The key to significant improvement is enabling agents to run code. This allows them to leverage libraries and functionalities beyond the model’s inherent capabilities.

Presentation Agent (Both Models): After enabling code execution, GPT-5.2 generates a substantial amount of code using the IPython tool and successfully creates a presentation. GPT-5.1 also generates code and creates a spreadsheet, but the results are significantly less sophisticated.
Spreadsheet Agent (Both Models): GPT-5.2 creates a comprehensive dashboard with multiple sheets, well-formatted data, headings, and usage instructions. GPT-5.1’s output is comparatively basic.

VI. Side-by-Side Comparison with Enhanced Agents

Using the same prompts and tools, a direct comparison reveals substantial differences:

Spreadsheet Agent: GPT-5.2’s output is far superior, creating a dashboard with multiple sheets, proper formatting, headings, and instructions.
Presentation Agent: GPT-5.2 generates more usable presentations with charts and cards, while GPT-5.1 produces basic slides with limited layouts.

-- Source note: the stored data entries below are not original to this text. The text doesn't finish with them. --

-- ==== Sys2Proof/Machine/HostPort.lean ====
section
/-! DEFINITION. The host port (R359 to R363): BAR0, the mailbox, and the host log window of BAR2. -/

namespace Sys2Proof.Machine

/-! BAR2 (R361, R78, R102). -/

/-- An access of a window, split at lines: DVA and bytes. -/
def linePieces (dva : Nat) (data : List Byte) : List (Nat × List Byte) :=
  let first := dva / 64
  let last := (dva + data.length - 1) / 64
  if data.isEmpty then [] else
  (List.range (last + 1 - first)).map fun i =>
    let lo := max dva (64 * (first + i))
    (lo, (data.drop (lo - dva)).take (min (64 * (first + i) + 64) (dva + data.length) - lo))

/-- The DVA of a window offset. -/
def State.windowDva (s : State) (fn : FnId) (off : Nat) : Nat := (s.funcs[fn]).wbase.toNat * 65536 + off

/-- Translate a host access in its function's world (R125, R361). -/
def State.hostAccess (s : State) (fn : FnId) (u : Use) (dva : Nat) : Except Nat Target × State :=
  if 2 ^ 55 ≤ dva then (.error fMalformed, s) else s.access (.host fn) (s.funcs[fn]).hasid (s.fnSecure fn) none u dva

/-- The record of a refused host access (R361); an abort has written its own (R15, R30, R347). -/
def State.hostFault (s : State) (fn : FnId) (dva : Nat) : State := s.report { errRec 0x0064 8 2 fn.val with addr := dva, asid := (s.funcs[fn]).hasid.toNat, flags := 0x10 }

/-- The host log has folded everything (R78). -/
def State.hostEmpty (s : State) (fn : FnId) : Bool :=
  match s.ring? (hostRing fn) with | some r => r.fold == r.tail | none => true

/-- The host log takes one more record: it is not full, and its unpublished part has not reached N - 1 (R73, R74, R78). -/
def State.hostRoom (s : State) (fn : FnId) : Bool :=
  match s.ring? (hostRing fn) with
  | some r => s.roomy r && decide (r.tail - r.pub + 1 ≤ r.n - 1)
  | none => true

/-- An owner has still to answer a function's access. -/
def State.hostAsks (s : State) (fn : FnId) : Bool := s.asks.any (·.who == .host fn)

/-- What holds back the next line of a posted write: a walk, a full host log, a sync write before the log is folded, a moving page,
an earlier write that its line's owner has still to take (R102). -/
def State.postedBlocked (s : State) (fn : FnId) (off : Nat) : Bool :=
  s.hostAsks fn || (s.funcs[fn]).hena &&
    match s.hostAccess fn .store (s.windowDva fn off) with
    | (.error c, _) => c == fWalking
    | (.ok t, _) => t.wp || (if t.kind.isLogged then !s.hostRoom fn else !(s.funcs[fn]).synced || !s.hostEmpty fn || s.hostBusy (t.pa / 64))

/-- What a held posted write sets going: its walk; the release before a sync write (R78); the forced publication of N - 1
unpublished records (R74). A full log only stalls (R73). -/
def State.postedKick (s : State) (fn : FnId) (off : Nat) : State :=
  if s.hostAsks fn || !(s.funcs[fn]).hena then s else
  match s.hostAccess fn .store (s.windowDva fn off), s.ring? (hostRing fn) with
  | (.error c, s1), _ => if c = fWalking then s1 else s
  | (.ok t, _), some r =>
    if t.wp || r.release.isSome then s
    else if t.kind.isLogged then
      (if r.n - 1 ≤ r.tail - r.pub then s.startRelease (hostRing fn) 5 false true false 0 else s)
    else if (s.funcs[fn]).synced && r.tail == r.pub then s
    else (s.hostRelease fn).modFunc fn fun f => { f with synced := true }
  | _, _ => s

/-- One line of a posted write, by page kind. -/
def State.postLine (s : State) (fn : FnId) (dva : Nat) (bs : List Byte) : State :=
  match s.hostAccess fn .store dva with
  | (.error _, s1) => if s1.errSeq = s.errSeq then s1.hostFault fn dva else s1
  | (.ok t, s1) =>
    let (d, m) := placeBytes (t.pa % 64) bs
    let asid := (s.funcs[fn]).hasid
    if t.kind.isLogged then (s1.appendFor (hostRing fn) (dataRecord (t.pa / 64) t.kind 0 m d false true) asid (s.fnSecure fn)).getD s1
    else if s1.ours (t.pa / 64) then s1.homeWrite (t.pa / 64) m d asid false
    else s1.request (.host fn) t.pa (.write m d) (s.fnSecure fn) asid

/-- A function that the configuration record enables; no request of another is one of a function here (R359). -/
def State.fnOn (s : State) (fn : FnId) : Bool := s.cfg.fnOn.getLsbD fn.val

/-- HOST_POSTED_WRITE (R361, R78): dropped with reason 0x0064 while the window is off or where it does not translate; appended to
the host log; or, on a sync line, written at home once the log is folded. A write longer than a line is made line by line, what
is left of it being the function's next input; one that is held back waits as it is. -/
def execHostPostedWrite (fn : FnId) (off : Nat) (data : List Byte) (s : State) : Out :=
  let dva := s.windowDva fn off
  let k := 64 - dva % 64
  if !s.fnOn fn then .next s
  else if !(s.funcs[fn]).hena then .next (s.hostFault fn dva)
  else if data.isEmpty then .next s
  else if s.postedBlocked fn off then .next { s with inputs := .event (.hostPostedWrite fn off data) :: s.inputs }
  else
    let s1 := s.postLine fn dva (data.take k)
    .next (if data.length ≤ k then s1.modFunc fn fun f => { f with synced := false } else { s1 with inputs := .event (.hostPostedWrite fn (off + k) (data.drop k)) :: s1.inputs })

/-- Read one line's bytes at home. -/
def State.readLine (s : State) (fn : FnId) (dva n : Nat) : Option (List Byte) × State :=
  match s.hostAccess fn .load dva with
  | (.error _, s1) => (none, s1)
  | (.ok t, s1) =>
    let (d, p, s2) := s1.homeRead (t.pa / 64) (s.funcs[fn]).hasid
    (if p then none else some (((lineBytes d).drop (t.pa % 64)).take n), s2)

/-- The first line of a read that cannot be read yet: it is walked for, or its owner has to be asked; and what then happens. -/
def State.readPends (s : State) (fn : FnId) (off n : Nat) : Option State :=
  if s.hostAsks fn then some s else
  if !(s.funcs[fn]).hena then none else
  (linePieces (s.windowDva fn off) (List.replicate n 0)).findSome? fun p =>
    match s.hostAccess fn .load p.1 with
    | (.error c, s1) => if c = fWalking then some s1 else none
    | (.ok t, s1) =>
      let l := t.pa / 64
      if s1.needsMend l then some ((s1.awaitMend l).getD s1)
      else if s1.hostBusy l then some s
      else if !s1.ours l && !s1.copyHere l then some (s1.request (.host fn) t.pa .read (s.fnSecure fn) (s.funcs[fn]).hasid)
      else none

/-- HOST_READ (R361, R102): the value at home, or an unsupported request with reason 0x0064. -/
def execHostRead (fn : FnId) (off n : Nat) (s : State) : Out :=
  let dva := s.windowDva fn off
  let bad := fun (u : State) => Host.Outcome.next ((u.hostFault fn dva).send (.readReply fn false []))
  if !s.fnOn fn then .next (s.send (.readReply fn false []))
  else if !(s.funcs[fn]).hena then bad s
  else if (s.readPends fn off n).isSome then .next { s with inputs := .event (.hostRead fn off n) :: s.inputs }
  else
    let r := (linePieces dva (List.replicate n 0)).foldl (fun (acc : Option (List Byte) × State) p =>
      match acc.1 with
      | none => acc
      | some l =>
        match acc.2.readLine fn p.1 p.2.length with
        | (none, u) => (none, u)
        | (some b, u) => (some (l ++ b), u)) (some [], s)
    match r with
    | (none, u) => if u.errSeq = s.errSeq then bad u else .next (u.send (.readReply fn false []))
    | (some l, u) => .next (u.send (.readReply fn true l))

/-! BAR0 (R360, R362, R363). -/

/-- The queue whose registers stand at a BAR0 offset, and which register, where the function owns it. -/
def State.barQueue (s : State) (fn : FnId) (off : Nat) : Option (QueueId × Nat) :=
  if h : 0x10000 ≤ off ∧ off < 0x11000 then
    let n : QueueId := ⟨(off - 0x10000) / 64, by omega⟩
    if (s.queue n.val).func = fn then some (n, off / 8 % 8) else none
  else none

def bytes8 (l : List Byte) : Word := BitVec.ofNat 64 (bytesToNat l)

/-- A 64-bit read of BAR0. -/
def State.barRead (s : State) (fn : FnId) (off : Nat) : Word :=
  let f := s.funcs[fn]
  match s.barQueue fn off with
  | some (n, r) => (s.queue n.val).word r
  | none =>
    if off = 0 then flagAt s.ready 0 ||| BitVec.ofNat 64 (s.pstate % 4 * 2) ||| flagAt (s.fnSecure fn) 3
    else if off = 0x10 then fieldAt f.wbase 16
    else if off = 0x18 then fieldAt f.hasid 0 ||| flagAt f.hena 16
    else if 0x20000 ≤ off ∧ off < 0x20100 then bytes8 (getBytes f.req (off - 0x20000) 8)
    else if 0x20100 ≤ off ∧ off < 0x20140 then bytes8 (getBytes f.resp (off - 0x20100) 8)
    else if off = 0x20148 then flagAt f.busy 0 ||| flagAt f.mbdone 1
    else if off = 0x30000 then fieldAt f.eqbase 12 ||| fieldAt f.eqlog2 0
    else if off = 0x30008 then fieldAt f.eqhead 0
    else if off = 0x30010 then fieldAt f.eqtail 0
    else if 0x40000 ≤ off ∧ off < 0x40420 then bytes8 (getBytes f.msix (off - 0x40000) 8)
    else 0

/-- A BAR0 read is answered, a function that is not enabled being an unsupported request (R359, R360). -/
def State.barReply (s : State) (fn : FnId) (off : Nat) : State :=
  s.send (if s.fnOn fn then .readReply fn true (natToBytes 8 (s.barRead fn off).toNat) else .readReply fn false [])

/-- REGISTER_WRITE (R6, R7, R312, R360 to R363): a BAR0 write of a register with no behaviour of its own sets its writable fields. -/
def execRegisterWrite (fn : FnId) (off : Nat) (value : Word) (s : State) : Out :=
  match s.barQueue fn off with
  | some (n, r) => .next (s.modQueue n.val fun x => x.write r value)
  | none => .next (s.modFunc fn fun f =>
    if off = 0x10 then { f with wbase := value.extractLsb' 16 39 }
    else if off = 0x18 then { f with hasid := value.extractLsb' 0 16, hena := value.getLsbD 16 }
    else if 0x20000 ≤ off ∧ off < 0x20100 then { f with req := putBytes f.req (off - 0x20000) (natToBytes 8 value.toNat) }
    else if off = 0x20148 then { f with mbdone := f.mbdone && !value.getLsbD 1 }
    else if off = 0x30000 then { f with eqbase := value.extractLsb' 12 40, eqlog2 := value.extractLsb' 0 4 }
    else if off = 0x30008 then { f with eqhead := value.extractLsb' 0 16 }
    else if 0x40000 ≤ off ∧ off < 0x40420 then { f with msix := putBytes f.msix (off - 0x40000) (natToBytes 8 value.toNat) }
    else f)

/-- MAILBOX_DOORBELL_IGNORED (R363): a write of MBDB while BUSY is set. -/
def execMailboxDoorbellIgnored (_fn : FnId) (s : State) : Out := .next s

/-- Operand `i` of the request (R363). -/
def State.operand (s : State) (fn : FnId) (i : Nat) : Nat := bytesToNat (getBytes (s.funcs[fn]).req (8 + 8 * i) 8)

/-- A command that takes one-bit operands: a value other than 0 or 1 fails the operand check. -/
def State.withBits (s : State) (fn : FnId) (l : List Nat) (k : Out) : Out :=
  if l.all (· ≤ 1) then k else .next (s.respond fn 3 [])

/-- The command of a request (R363, R105, R127 to R134, R313, R374); BUSY is set. -/
def State.command (s : State) (fn : FnId) : Out :=
  let code := bytesToNat (getBytes (s.funcs[fn]).req 0 2)
  let o := fun i => s.operand fn i
  let known := [0x0100, 0x0101, 0x0110, 0x0111, 0x0120, 0x0140, 0x0141, 0x0142, 0x0143, 0x0150, 0x0151, 0x0152, 0x0153, 0x0160, 0x0161,
    0x0162, 0x0170]
  if !known.contains code then .next (s.respond fn 1 [])
  else if getBytes (s.funcs[fn]).req 2 2 ≠ [1, 0] then .next (s.respond fn 2 [])
  else if code = 0x0100 then execReadReg fn (o 0) s
  else if code = 0x0170 && s.pstate == 2 then execPowerRetainExit fn s
  else if !s.ready then .next (s.respond fn 5 [])
  else match code with
  | 0x0101 => execWriteReg fn (o 0) (BitVec.ofNat 64 (o 1)) s
  | 0x0110 => s.withBits fn [o 2] (execImageLoad fn (o 0) (o 1) (o 2 == 1) s)
  | 0x0111 => execImageUnload fn (o 0) s
  | 0x0120 => execAttest fn (getBytes (s.funcs[fn]).req 8 32) (o 4) s
  | 0x0140 => execGroupRegister fn (o 0) (o 1) (o 2) (o 3) ((List.range (min (o 1) 16)).map fun i => o (4 + i)) s
  | 0x0141 => execGroupLeave fn (o 0) s
  | 0x0142 => execGroupDeclareLost fn (o 0) (o 1) s
  | 0x0143 => if o 3 % 65536 ≠ 0 then .next (s.respond fn 3 []) else execGroupRebuild fn (o 0) (o 1) (o 2) (o 3 / 65536) s
  | 0x0150 => s.withBits fn [o 3] (execShootdown fn (o 0) (o 1) (o 2) (o 3 == 1) s)
  | 0x0151 => execMigrate fn (o 0) (o 1) (o 2) s
  | 0x0152 => execPageReady fn (o 0) (o 1) s
  | 0x0153 => s.withBits fn [o 1] (execExtentRelease fn (o 0) (o 1 == 1) s)
  | 0x0160 => s.withBits fn [o 6, o 7]
      (execQueueCreate fn (o 0) (o 1) (o 2) (o 3) (o 4) (o 5) (o 6 == 1) (o 7 == 1) (o 8 % 256) (o 8 / 256 % 256) s)
  | 0x0161 => execQueueReset fn (o 0) s
  | 0x0162 => execQueueDestroy fn (o 0) s
  | _ => execPowerRetainExit fn s

/-- A BAR0 write of a function that is enabled. In Retain only a doorbell or the mailbox of function 0 is heard (R373). -/
def State.barWrite (s : State) (fn : FnId) (off : Nat) (value : Word) : Out :=
  if off % 8 ≠ 0 || !s.fnOn fn then .next s
  else match s.barQueue fn off with
  | some (n, 2) =>
    if s.pstate = 2 then (if fn = 0 then execRetainWakeDoorbell s else .next s)
    else execQueueDoorbell n (value.extractLsb' 0 16) s
  | _ =>
    if off = 0x20140 then
      if (s.funcs[fn]).busy then execMailboxDoorbellIgnored fn s
      else (s.modFunc fn fun f => { f with busy := true }).command fn
    else execRegisterWrite fn off value s

/-! Inputs. -/

/-- The source of an input: inputs of one source keep their order. -/
def Input.source : Input → Nat
  | .bar0Write fn _ _ | .bar0Read fn _ => 1 + fn.val
  | .event (.hostPostedWrite fn _ _) | .event (.hostRead fn _ _) => 1 + fn.val
  | .event (.chunkReceive src _ _ _ _) => 1024 + src.pkg
  | .event (.peerPackageRequest src _ _ _ _ _ _) => 3072 + src
  | .message pkg _ _ _ _ _ => 2048 + pkg
  | .outside _ _ => 4096
  | .lock pkg _ _ off _ => 2 ^ 40 + 512 * off + pkg
  | .arrived team _ _ _ rank => 8192 + 16384 * team + rank
  | _ => 0

/-- What holds an input back: R78 for posted writes, a walk or an owner's answer for a host access, a doorbell while the host log's
release is under way, a chunk or message for a rank that is not placed (R20), an arrival of a generation to come (R309), a write
of the host to a line that is held exclusive here, a lock of a parity line while a lost member's line is folded. -/
def State.inputBlocked (s : State) : Input → Bool
  | .event (.hostPostedWrite fn off _) => s.postedBlocked fn off
  | .event (.hostRead fn off n) => (s.readPends fn off n).isSome
  | .bar0Write fn off _ => s.hostAsks fn || match s.barQueue fn off with | some (_, 2) => s.releasing (hostRing fn) | _ => false
  | .event (.chunkReceive src _ rank r _) => s.chunkWaits src.pkg rank r.toNat
  | .message _ team _ rank _ _ => !s.messageReady team rank
  | .arrived team scope id gen _ => decide (s.genOf team scope 0 id < gen)
  | .outside pa data => (linesOf pa data.length).any s.exclusive
  | .lock _ pgid _ off on => on && s.lockWaits pgid off
  | _ => false

/-- The first input that can be taken, and those left: none of its source stands blocked before it. -/
def State.pickInput (s : State) (blocked : List Nat) : List Input → Option (Input × List Input)
  | [] => none
  | i :: t =>
    if !blocked.contains i.source && !s.inputBlocked i then some (i, t)
    else (State.pickInput s (i.source :: blocked) t).map fun p => (p.1, i :: p.2)

/-- A function's first host access that is held back sets going what it waits for. -/
def State.kickFn (s : State) (fn : FnId) : State :=
  match s.inputs.find? fun i => i.source == 1 + fn.val with
  | some (.event (.hostPostedWrite g off _)) => s.postedKick g off
  | some (.event (.hostRead g off n)) => (s.readPends g off n).getD s
  | _ => s

def State.kickInputs (s : State) : State :=
  if s.inputs.isEmpty then s else (List.finRange 8).foldl (fun (u : State) fn => u.kickFn fn) s

end Sys2Proof.Machine
end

Notable Quote: “So, as you can see, again, the new paradigm is to just let your agents run the code. It's just so much easier to build agents when you just give them the autonomy that they need to complete their tasks accordingly.” – The video creator emphasizes the importance of granting agents code execution capabilities.

VII. Conclusion & Takeaways

The video concludes that GPT-5.2 represents a significant improvement over GPT-5.1, particularly for agent building and professional knowledge work. The key takeaways are:

GPT-5.2 is demonstrably more capable: It excels in agent creation, code generation, spreadsheet manipulation, and presentation design.
Code execution is crucial: Enabling agents to run code unlocks significantly greater potential and allows them to leverage external libraries and functionalities.
GPT-5.2 understands complex tasks: It demonstrates an ability to orchestrate multiple tools and agents effectively.
The cost is a factor: GPT-5.2 is more expensive than GPT-5.1, and GPT-5.2 Pro is significantly more costly.
Future Potential: The advancements in agent capabilities suggest a future where minimal human intervention may be required for many tasks.

The video strongly supports OpenAI’s claims about GPT-5.2 being the best model for knowledge work, highlighting its improvements in areas that matter most for real-world applications and service-based industries.